**EXERCISE DESCRIPTION**
Single out the lines of the material that contain "rintro" and copy them.
++++++
/-- A transaction, refused or accepted, completes (R40, R196). -/
theorem transact_completes (x : Txn) (s : State) : ∃ t, transact x s = .next t := by
  cases hr : refusalOf s x with
  | some c => exact ⟨_, refusedTransactionRecordsError s x c hr⟩
  | none =>
    obtain ⟨t, ht, -⟩ := transact_accepted hr
    exact ⟨t, ht⟩

/-- Every host action but an overlap completes (R56, R196). -/
theorem hostAct_completes {a : HostAction} (ha : ∀ t u, a ≠ .overlap t u) (s : State) : ∃ t, hostAct a s = .next t := by
  cases a with
  | transact x => exact transact_completes x s
  | subword | hardReset => exact ⟨_, rfl⟩
  | overlap t u => exact absurd rfl (ha t u)

/-- Settles O7: the step is the action itself, and of its effects none touches the script. -/
theorem everyActionCompletes : Obligations.EveryActionCompletes := by
  intro s a rest hs ha
  obtain ⟨t, ht⟩ := hostAct_completes ha (s.setScript rest)
  have hstep : step s = .next t := (step_of_script hs).trans ht
  exact ⟨t, hstep, step_script hs hstep⟩

/-! ### Good runs -/

/-- A run of some steps that ends has made the first of them. -/
theorem coreRun_succ_eq_next {M : Host.Core} {s u : M.State} {k : Nat} (h : M.run (k + 1) s = .next u) :
    ∃ t, M.step s = .next t ∧ M.run k t = .next u := by
  rw [Host.Core.run] at h
  cases hstep : M.step s with
  | next t => exact ⟨t, rfl, by simpa only [hstep] using h⟩
  | fault r | refused r => simp [hstep] at h

/-- A run ends where the run of its other actions ends, from the state that its first action leaves (R195). -/
theorem run_cons_eq_next_iff {a : HostAction} {rest : List HostAction} {s u : State} :
    run (a :: rest) s = .next u ↔ ∃ t, step (s.setScript (a :: rest)) = .next t ∧ run rest t = .next u := by
  constructor
  · intro h
    obtain ⟨t, (ht : step (s.setScript (a :: rest)) = .next t), hu⟩ := coreRun_succ_eq_next (M := core) (k := rest.length) h
    obtain rfl : t.script = rest := step_script rfl ht
    exact ⟨t, ht, hu⟩
  · rintro ⟨t, ht, hu⟩
    rw [run_cons (s := s) ht (step_script rfl ht), hu]

/-- A refused action leaves ERR = 1 (R157). -/
theorem err_of_refused {a : HostAction} {s t : State} (hr : Refused s a) (h : hostAct a s = .next t) : t.err = true := by
  cases a with
  | transact x =>
    obtain ⟨c, hc⟩ := hr
    obtain rfl := Host.Outcome.next.inj ((refusedTransactionRecordsError s x c hc).symm.trans h)
    rfl
  | subword x =>
    obtain rfl := Host.Outcome.next.inj ((subwordRefused s x).symm.trans h)
    rfl
  | hardReset | overlap => exact hr.elim

/-- What a step that does not clear the error registers says by ERR = 0 after it: ERR = 0 before it, and its action was not refused. -/
theorem step_err_eq_false_iff {s t : State} {a : HostAction} {rest : List HostAction}
    (ha : ¬Issues a .clrerr ∧ ¬Issues a .srst ∧ ¬Resets a) (h : step (s.setScript (a :: rest)) = .next t) :
    t.err = false ↔ s.err = false ∧ ¬Refused s a := by
  by_cases hr : Refused s a
  · have ht : t.err = true := err_of_refused (refused_setScript (s := s.setScript rest) (acts := s.script) hr) h
    simp [ht, hr]
  · obtain ⟨hclrerr, hsrst, hreset⟩ := ha
    rcases effect_err (step_effect rfl h) with he | ⟨-, hr'⟩ | ⟨-, hclears⟩
    · simp [he, hr]
    · exact absurd (refused_setScript hr') hr
    · simp [hclrerr, hsrst, hreset] at hclears

/-- ERR = 0 at the end of a run that never clears it says two things of the run: ERR = 0 at its start, and none of its transactions was
refused (R195). -/
theorem err_clear_and_good_iff {acts : List HostAction} (hacts : ∀ a, a ∈ acts → ¬Issues a .clrerr ∧ ¬Issues a .srst ∧ ¬Resets a)
    (s : State) : (s.err = false ∧ Good acts s) ↔ ∃ u, run acts s = .next u ∧ u.err = false := by
  induction acts generalizing s with
  | nil =>
    have hrun : run [] s = .next (s.setScript []) := rfl
    simp [Good, hrun]
  | cons a rest ih =>
    have ha := hacts a List.mem_cons_self
    have hrest := ih fun b hb => hacts b (List.mem_cons_of_mem a hb)
    constructor
    · rintro ⟨hs, hr, t, ht, hgood⟩
      obtain ⟨u, hu, he⟩ := (hrest t).1 ⟨(step_err_eq_false_iff ha ht).2 ⟨hs, hr⟩, hgood⟩
      exact ⟨u, run_cons_eq_next_iff.2 ⟨t, ht, hu⟩, he⟩
    · rintro ⟨u, hu, he⟩
      obtain ⟨t, ht, hu⟩ := run_cons_eq_next_iff.1 hu
      obtain ⟨hterr, hgood⟩ := (hrest t).2 ⟨u, hu, he⟩
      obtain ⟨hs, hr⟩ := (step_err_eq_false_iff ha ht).1 hterr
      exact ⟨hs, hr, t, ht, hgood⟩

/-- Settles O60: with ERR = 0 at the start, the run is good exactly when it ends with ERR = 0. -/
theorem goodRunEndsWithErrClear : Obligations.GoodRunEndsWithErrClear := by
  intro acts s hs hacts
  rw [← err_clear_and_good_iff hacts s, and_iff_right hs]

end Sys2Proof.Machine
end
++++++
**SOLUTION TO THE EXERCISE**
  · rintro ⟨t, ht, hu⟩
    · rintro ⟨hs, hr, t, ht, hgood⟩
    · rintro ⟨u, hu, he⟩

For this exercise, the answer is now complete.